Acorn (JS AST parser) is an interesting codebase https://github.com/acornjs/acorn/tree/master/acorn/src

engine262 (JS AST parser and evaluator) too is interesting, here's how JSON parser is handled: https://github.com/engine262/engine262/blob/master/src/intri...

That's a heck of an interview question. I like what he was tempted to write better. I really don't want engineers toiling for hours over something a language or framework already provides.

I get the purpose, of course, but geez.

One of my interview questions was to write a toy lisp interpreter (only needs to do addition and multiplication, that kinda thing). Not nearly this crazy, only took like 20 lines of Python, but I could see why it would be helpful.

But an entire JSON parser? That's nuts!

I develop a parsing library for fun and I don't think that would be an easy or useful interview question.

Maybe it makes sense if you assume the input has already been tokenized so you are not expected to deal with the minutiae of string literal escape sequences and such and can focus on the high level design/flow...

I'm obsessed with plt and parsers... What would be better interview questions.?

My intuition as someone who writes compilers, when handed a BNF grammar, is to reach for a parser-generator like yacc, so that I can keep the BNF grammar as the canonical representation of the grammar, and have everything else derived automatically and kept in sync. (Even though, yes, in this case, JSON is a very static spec that hasn’t changed since it was introduced.)

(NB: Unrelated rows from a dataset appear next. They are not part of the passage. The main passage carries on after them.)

-- ==== Sys2Proof/Machine/LinkTree.lean ====
section
/-! DEFINITION. The tree of the link: election, distances and port roles, failover, enumeration, and what a port does
when it leaves UP (R672, R692-R701, R723-R725). The layouts of the frames' contents are the model's (log entry 7). -/

namespace Sys2Proof.Machine

/-! ## Port events (R672) -/

/-- NPORT[p].STAT (R682). -/
def portStat (s : State) (p : Nat) : U32 :=
  let q := s.port p
  pk [(0, q.st.toNat), (3, widthCode s p), (5, b1 q.pam4), (6, b1 q.nearact), (8, q.aseq.toNat)]

/-- Event e of port p occurs (R672). -/
def portEvent (p e : Nat) (s : State) : State :=
  raise (344 + 8 * p + e) (hwSet (0x23220 + 0x200 * p) (1#32 <<< e) (s.modPort p (fun q => { q with evt := setBit q.evt e true })))

/-! ## Counters that a read clears (R13, R681, R682, R732) -/

/-- CWUNC of port p counts. -/
def countUnc (p : Nat) (s : State) : State :=
  rcSet (0x23210 + 0x200 * p) (s.port p).cwunc satInc (s.modPort p (fun q => { q with cwunc := satInc q.cwunc }))

/-- CWCOR of port p counts. -/
def countCor (p : Nat) (s : State) : State :=
  rcSet (0x2320C + 0x200 * p) (s.port p).cwcor satInc (s.modPort p (fun q => { q with cwcor := satInc q.cwcor }))

/-- OSERR of port p counts. -/
def countOserr (p : Nat) (s : State) : State :=
  rcSet (0x23214 + 0x200 * p) (s.port p).oserr satInc (s.modPort p (fun q => { q with oserr := satInc q.oserr }))

/-- FRDROP of port p counts. -/
def countDrop (p : Nat) (s : State) : State :=
  rcSet (0x23318 + 0x200 * p) (s.port p).frdrop satInc (s.modPort p (fun q => { q with frdrop := satInc q.frdrop }))

/-- CERR of lane l counts. -/
def countCerr (l : Nat) (s : State) : State :=
  rcSet (0x2310C + 0x20 * l) (s.lane l).cerr satInc (s.modLane l (fun x => { x with cerr := satInc x.cerr }))

def portLive (s : State) (p : Nat) : Bool := portUp s p || portTrickle s p

/-! ## Roles and distances (R693, R695, R725) -/

/-- Candidates rank by higher ROLE, then by lower KEY (R692). -/
def outranks (r1 : BitVec 2) (k1 : U32) (r2 : BitVec 2) (k2 : U32) : Bool :=
  decide (r2 < r1) || (r1 = r2 && decide (k1 < k2))

/-- A ROLE that stands for election (R692). -/
def candidate (r : BitVec 2) : Bool := r = 1 || r = 2

/-- The best-ranked candidate that this block knows: its own or a neighbour's (R693). -/
def bestKnown (s : State) : BitVec 2 × U32 :=
  let own : BitVec 2 × U32 := if candidate s.link.eRole then (s.link.eRole, s.link.eKey) else (0, 0)
  (List.range 4).foldl (fun a p =>
    let q := s.port p
    if portLive s p && candidate q.nrole && outranks q.nrole q.nkey a.1 a.2 then (q.nrole, q.nkey) else a) own

/-- The block's own candidacy is the best it knows. -/
def ownBest (s : State) : Bool :=
  candidate s.link.eRole && s.link.bestRole = s.link.eRole && s.link.bestKey = s.link.eKey

/-- Ports whose neighbour advertises a distance to the best candidate, with that distance. A neighbour that has its up port
here is below the block, so its distance is none that the block could take (R695; log entry 41). -/
def distPorts (s : State) : List (Nat × Nat) :=
  (List.range 4).filterMap (fun p =>
    let q := s.port p
    if portLive s p && !q.nbrup && q.ndist != 0x1F && q.nrole = s.link.bestRole && q.nkey = s.link.bestKey && candidate q.nrole then
      some (p, q.ndist.toNat) else none)

/-- PROLE of every port (R695). -/
def setRoles (s : State) : State :=
  s.each 4 (fun s p =>
    let role : BitVec 2 :=
      if !portLive s p then 0
      else if s.link.upport.map (fun u => u.toNat) = some p then 1
      else if (s.port p).nbrup then 2 else 3
    s.modPort p (fun q => { q with prole := role, count := if role = 2 then q.count else none }))

/-- PRESENT of the package group (R725). -/
def setPresent (s : State) : State :=
  let now : Byte :=
    if s.link.grpen && s.link.gidx = 0 then
      bitsFrom 8 (fun m => m != 0 && (List.range 4).any (fun p =>
        let q := s.port p
        portUp s p && q.nearact && q.ngidx = some (BitVec.ofNat 3 m)))
    else 0
  raiseIf (now != s.link.present) 376 { s with link := { s.link with present := now } }

/-- Takes the best candidate, the distance, the up port and the roles anew (R693, R695). -/
def electUpdate (s : State) : State :=
  let b := bestKnown s
  let changed := b.1 != s.link.bestRole || b.2 != s.link.bestKey
  let s := { s with link := { s.link with
    bestRole := b.1, bestKey := b.2, changedAt := if changed then s.clk.gauge else s.link.changedAt } }
  let own := ownBest s
  let near := leastBy (fun (e : Nat × Nat) => e.2) (distPorts s)
  let dist : BitVec 5 :=
    if own then 0 else match near with | some (_, d) => BitVec.ofNat 5 (min 31 (d + 1)) | none => 0x1F
  let up : Option (BitVec 2) := if own then none else near.map (fun e => BitVec.ofNat 2 e.1)
  let lost : Option U64 := if dist = 0x1F then some (s.link.lostAt.getD s.clk.gauge) else none
  let same := own || s.link.upport = up
  setPresent (setRoles { s with link := { s.link with
    dist := dist, upport := up, lostAt := lost, master := s.link.master && own
    disc := s.link.disc && same, lockRun := if same then s.link.lockRun else 0, upDisc := s.link.upDisc && same } })

/-! ## Failover (R700) -/

def nodeBytes (n : BitVec 14) : List Byte := bytesLE (n.zeroExtend 16) 2

/-- Content of a REROUTE: moved range, old parent, direction (R687). -/
def rerouteContent (lo hi old : BitVec 14) (down : Bool) : List Byte :=
  nodeBytes lo ++ nodeBytes hi ++ nodeBytes old ++ [if down then 1 else 0]

/-- The up port has left UP (R700). -/
def failover (s : State) : State :=
  let old := s.link.dist.toNat
  let ok := (List.range 4).filterMap (fun p =>
    let q := s.port p
    if portLive s p && q.prole = 3 && q.ndist != 0x1F && decide (q.ndist.toNat ≤ old) && decide (q.ndist.toNat + 1 ≤ 12)
    then some (p, q.ndist.toNat) else none)
  let s := { s with link := { s.link with disc := false, lockRun := 0, upDisc := false } }
  match leastBy (fun (e : Nat × Nat) => e.2) ok with
  | some (p, d) =>
    let s := setRoles { s with link := { s.link with
      upport := some (BitVec.ofNat 2 p), dist := BitVec.ofNat 5 (d + 1), depth := BitVec.ofNat 4 (d + 1)
      failover := true, lostAt := none } }
    let s := netFlag true 7 s
    let (m, s) := nextMsg s
    originate { ftype := 6, vl := 0, dst := 0, msgid := m, sub := 3
                content := rerouteContent s.link.node s.link.subhi s.link.parent false } none s
  | none =>
    setRoles { s with link := { s.link with upport := none, dist := 0x1F, lostAt := some s.clk.gauge } }

/-! ## Leaving UP or TRICKLE -/

/-- The LINK_SENDs whose blocks a port drops end with LINK_FAIL (R555). -/
def failSends (bs : List TxBlock) (s : State) : State :=
  bs.foldl (fun s b => match b.cmd with | some q => setStage q (.done 0x12 0 0) s | none => s) s

/-- Port p leaves UP or TRICKLE for state `st`; `write`: by a write (R670, R672, R700). -/
def portLeave (p : Nat) (st : BitVec 3) (write : Bool) (s : State) : State :=
  if !portLive s p then s.modPort p (fun q => { q with st := st, pam4 := false, nearact := false })
  else
    let s := failSends ((s.port p).txq.toList.flatMap id) s
    let s := s.modPort p (fun q =>
      { q with st := st, pam4 := false, nearact := false, txq := Vector.replicate 4 [], asm := Vector.replicate 4 none
               ndist := 0x1F, nbrup := false, ngidx := none, nrole := 0, nkey := 0, prole := 0, count := none
               exch := none, reply := none, resync := false, resyncWait := false })
    let s := if write then s else portEvent p 1 s
    let s := if s.link.upport.map (fun u => u.toNat) = some p then failover s else setRoles s
    setPresent s

/-! ## Enumeration (R696, R697) -/

def downPorts (s : State) : List Nat := (List.range 4).filter (fun p => (s.port p).prole = 2)

/-- Nodes, height, and nodes within depth 12 of the own subtree, once every down port has reported (R696). -/
def subtree (s : State) : Option (Nat × Nat × Nat) :=
  let ds := downPorts s
  if ds.all (fun p => (s.port p).count.isSome) then
    some (ds.foldl (fun (a : Nat × Nat × Nat) p =>
      let c := (s.port p).count.getD (0, 0, 0)
      (a.1 + c.1, max a.2.1 (c.2.1 + 1), a.2.2 + c.2.2)) (1, 0, if s.link.dist.toNat ≤ 12 then 1 else 0))
  else none

def assignContent (node hi parent : BitVec 14) (depth : Nat) : List Byte :=
  nodeBytes node ++ nodeBytes hi ++ nodeBytes parent ++ [BitVec.ofNat 8 depth]

/-- Gives each down port its range and its ASSIGN (R696, R697). -/
def assignDown (s : State) : State :=
  let step (a : State × Nat) (p : Nat) : State × Nat :=
    let (s, id) := a
    let size := ((s.port p).count.getD (0, 0, 0)).1
    let hi := id + size - 1
    if size = 0 then (s, id)
    else if id ≤ 16383 && s.link.depth.toNat + 1 ≤ 12 then
      let lo14 := BitVec.ofNat 14 id
      let hi14 := BitVec.ofNat 14 (min hi 16383)
      let s := s.modPort p (fun q => { q with rlo := lo14, rhi := hi14 })
      (sendMgmt p 2 (assignContent lo14 hi14 s.link.node (s.link.depth.toNat + 1)) s, hi + 1)
    else (s.modPort p (fun q => { q with rlo := 0x3FFF, rhi := 0 }), hi + 1)
  ((downPorts s).foldl step (s, s.link.node.toNat + 1)).1

/-- The water master ends phase 1 and begins phase 2, and LINK_ENUM completes (R696, R697). -/
def finishEnum (s : State) : State :=
  match subtree s with
  | none => s
  | some (n, h, within) =>
    let deep := decide (12 < h) || decide (16384 < n)
    let s := { s with link := { s.link with
      enumRun := false, enumNodes := BitVec.ofNat 15 (min within 16384), enumDepth := BitVec.ofNat 4 (min h 12)
      node := 0, valid := true, depth := 0, subhi := BitVec.ofNat 14 (min (n - 1) 16383)
      deep := s.link.deep || deep, exc := Vector.replicate 8 {} } }
    let s := assignDown (netFlag deep 3 s)
    let result : U64 := s.link.enumNodes.zeroExtend 64 ||| (s.link.enumDepth.zeroExtend 64 <<< 16)
    (slots s).foldl (fun s c =>
      match c with
      | some c =>
        if cmdOp c.entry = 0x50 && (match c.stage with | .running _ => true | _ => false) then
          setStage c.seq (.done (if deep then 0x12 else 0) 0 result) s
        else s
      | none => s) s

/-- A COUNT goes up when all down ports have reported and it says something new; at the water master the enumeration
that runs goes on (R696). -/
def reportCount (s : State) : State :=
  if s.link.master then (if s.link.enumRun then finishEnum s else s)
  else
    match subtree s, s.link.upport with
    | some (n, h, w), some u =>
      if s.link.sentCount = some (n, h, w, u.toNat) then s
      else
        sendMgmt u.toNat 1 (bytesLE (BitVec.ofNat 16 n) 2 ++ [BitVec.ofNat 8 h] ++ bytesLE (BitVec.ofNat 16 w) 2)
          { s with link := { s.link with sentCount := some (n, h, w, u.toNat) } }
    | _, _ => s

end Sys2Proof.Machine
end

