/-- Takes the first frame of a kind from the frames kept at port p. -/
def takeFrame (p : Nat) (want : Frame → Bool) (s : State) : Option (Frame × State) :=
  let box := (s.port p).inbox
  match box.find? want with
  | none => none
  | some f => some (f, s.modPort p (fun q => { q with inbox := box.erase f }))

def isMgmt (sub : BitVec 3) (f : Frame) : Bool := f.ftype = 6 && f.sub = sub

/-! ## Network time (R702-R708) -/

/-- The Gauge may be stepped (R704). -/
def steppable (s : State) : Bool :=
  !s.fl.toList.any (fun f => f.arm) && (List.range 96).all (outIdle s) && !s.tmr.toList.any (fun t => t.aten)
    && !s.rider.sync

/-- 125 µs by the Gauge have passed since the last time, if there was one (R687, R702). -/
def intervalOver (s : State) (last : Option U64) : Bool :=
  match last with
  | none => true
  | some g => decide (16000000 ≤ (s.clk.gauge - g).toNat)

/-- TIME_EXCHANGE: the block sends a time marker on port p and stamps it (R702 step 1). -/
def timeExchange (p : Nat) (sub : BitVec 6) (s : State) : State :=
  let q := s.port p
  let early := s.pwr.st != .sleep && !intervalOver s q.exchAt
  if !portLive s p || !(q.prole = 1 || q.prole = 3) || early then s
  else
    let s := sendSet p (markerWord q.tseq) s
    if s.pwr.st = .sleep then s.modPort p (fun q => { q with tseq := q.tseq + 1, exch := none })
    else s.modPort p (fun q =>
      { q with
        tseq := q.tseq + 1, exchAt := some s.clk.gauge
        exch := some { s := q.tseq, t1 := stampAt s sub q.txadj, t4 := none } })

/-- TIME_MARKER_REPLY: the answer to a neighbour's marker, and its TIME frame (R702 steps 3 and 5). -/
def timeReply (p : Nat) (sub : BitVec 6) (s : State) : State :=
  match (s.port p).reply with
  | none => s
  | some (seq, t2) =>
    if !portLive s p then s
    else
      let t3 := stampAt s sub (s.port p).txadj
      let s := sendSet p (markerWord seq) (s.modPort p (fun q => { q with reply := none }))
      let content := [seq] ++ bytesLE t2 8 ++ bytesLE t3 8 ++ [if s.link.disc then 1 else 0]
      queueFrame p { ftype := 1, vl := 0, src := s.link.node, content := content } none s

/-- Arithmetic shift right by a field. -/
def sar (v : Int) (k : BitVec 3) : Int := shrI v k.toNat

/-- The loop of R703 for an offset θ. -/
def discipline (theta : Int) (s : State) : State :=
  let thr : Int := s.link.stepthr.toNat
  let isOver := decide (thr < theta.natAbs)
  let s :=
    if isOver && steppable s then
      let s := moveGauge (s.clk.gauge + BitVec.ofInt 64 theta) theta.toNat s
      { s with link := { s.link with pend := 0, carries := 0, disc := false, lockRun := 0 } }
    else
      let th := clampI (-thr) thr theta
      let s := netFlag isOver 5 s
      { s with link := { s.link with
        pend := s.link.pend + BitVec.ofInt 64 (sar th s.link.kps)
        freq := s.link.freq + BitVec.ofInt 64 (sar ((th * 2 ^ 32).tdiv 250000) s.link.kis)
        stepblk := s.link.stepblk || isOver
        lockRun := if theta.natAbs ≤ s.link.lockthr.toNat then (if s.link.lockRun = 8 then 8 else s.link.lockRun + 1)
                   else 0 } }
  { s with link := { s.link with
    toffs := BitVec.ofInt 32 (clampI (-2147483648) 2147483647 theta)
    disc := s.link.master || (s.link.lockRun = 8 && s.link.upDisc) } }

/-- A TIME frame from the up-port neighbour carries its DISC (R708). -/
def upDiscSet (d : Bool) (s : State) : State :=
  { s with link := { s.link with upDisc := d, disc := s.link.master || (s.link.lockRun = 8 && d) } }

/-- TIME_FRAME_RECEIVE (R702, R703, R708, R711). -/
def timeFrame (p : Nat) (s : State) : State :=
  match takeFrame p (fun f => f.ftype = 1) s with
  | none => s
  | some (f, s) =>
    let q := s.port p
    let up := q.prole = 1
    let seq := lget f.content 0
    let t2 : U64 := ofLE 64 ((f.content.drop 1).take 8)
    let t3 : U64 := ofLE 64 ((f.content.drop 9).take 8)
    if s.pwr.st = .sleep then s
    else
      let s := if up then upDiscSet (bit (lget f.content 17) 0) s else s
      let s := s.modPort p (fun q => { q with exch := none })
      match q.exch with
      | some ⟨es, t1, some t4⟩ =>
        if es != seq then s
        else
          let theta := shrI ((t2 - t1) + (t3 - t4)).toInt 1
          let d := shrI ((t4 - t1) - (t3 - t2)).toInt 1
          let s := s.modPort p (fun q => { q with tdly := BitVec.ofInt 32 d })
          if up then discipline theta { s with link := { s.link with tdelay := BitVec.ofInt 32 d } } else s
      | _ => s

/-! ## Election (R687, R693, R694) -/

/-- Content of an ADV (R687): best candidate, distance, UPFLAG, GIDX. -/
def advContent (s : State) (p : Nat) : List Byte :=
  [(s.link.bestRole.zeroExtend 8)] ++ bytesLE s.link.bestKey 4 ++ [s.link.dist.zeroExtend 8]
    ++ [if s.link.upport.map (fun u => u.toNat) = some p then 1 else 0] ++ [s.link.gidx.zeroExtend 8]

Presuming for a moment that there isn’t a parser-generator utility that emits JavaScript, though, I’d be led to wonder whether it wouldn’t still be a more efficient use of my time (compared to hand-rolling a parser, usually a pretty finicky task) to just use yacc itself to emit C, and then use Emscripten to get WASM, and then call that from JavaScript. I’d probably do that first—it’d take about an hour—and then profile the resulting parser (including the JS-WASM overhead.) Hopefully, it’d fall within the tolerances for parsing time. Only if it didn’t would I sigh and begin to hand-roll a parser.

Luckily there are many Parsing Libraries in the JavaScript eco-system, So we won't have to find out if this convoluted approach is worthwhile :)

- https://tomassetti.me/parsing-in-javascript/

BNF sounds like the standard approach. Are there any BNF parsers + generators usable from Javascript?

Some of the top of my Head:

  - Antlr (https://github.com/antlr/antlr4/blob/master/doc/javascript-target.md)

  - PegJS (https://github.com/pegjs/pegjs)

  - Nearley (https://github.com/kach/nearley)

PEG is another popular approach

jison works fairly well, and is mostly compatible with bison.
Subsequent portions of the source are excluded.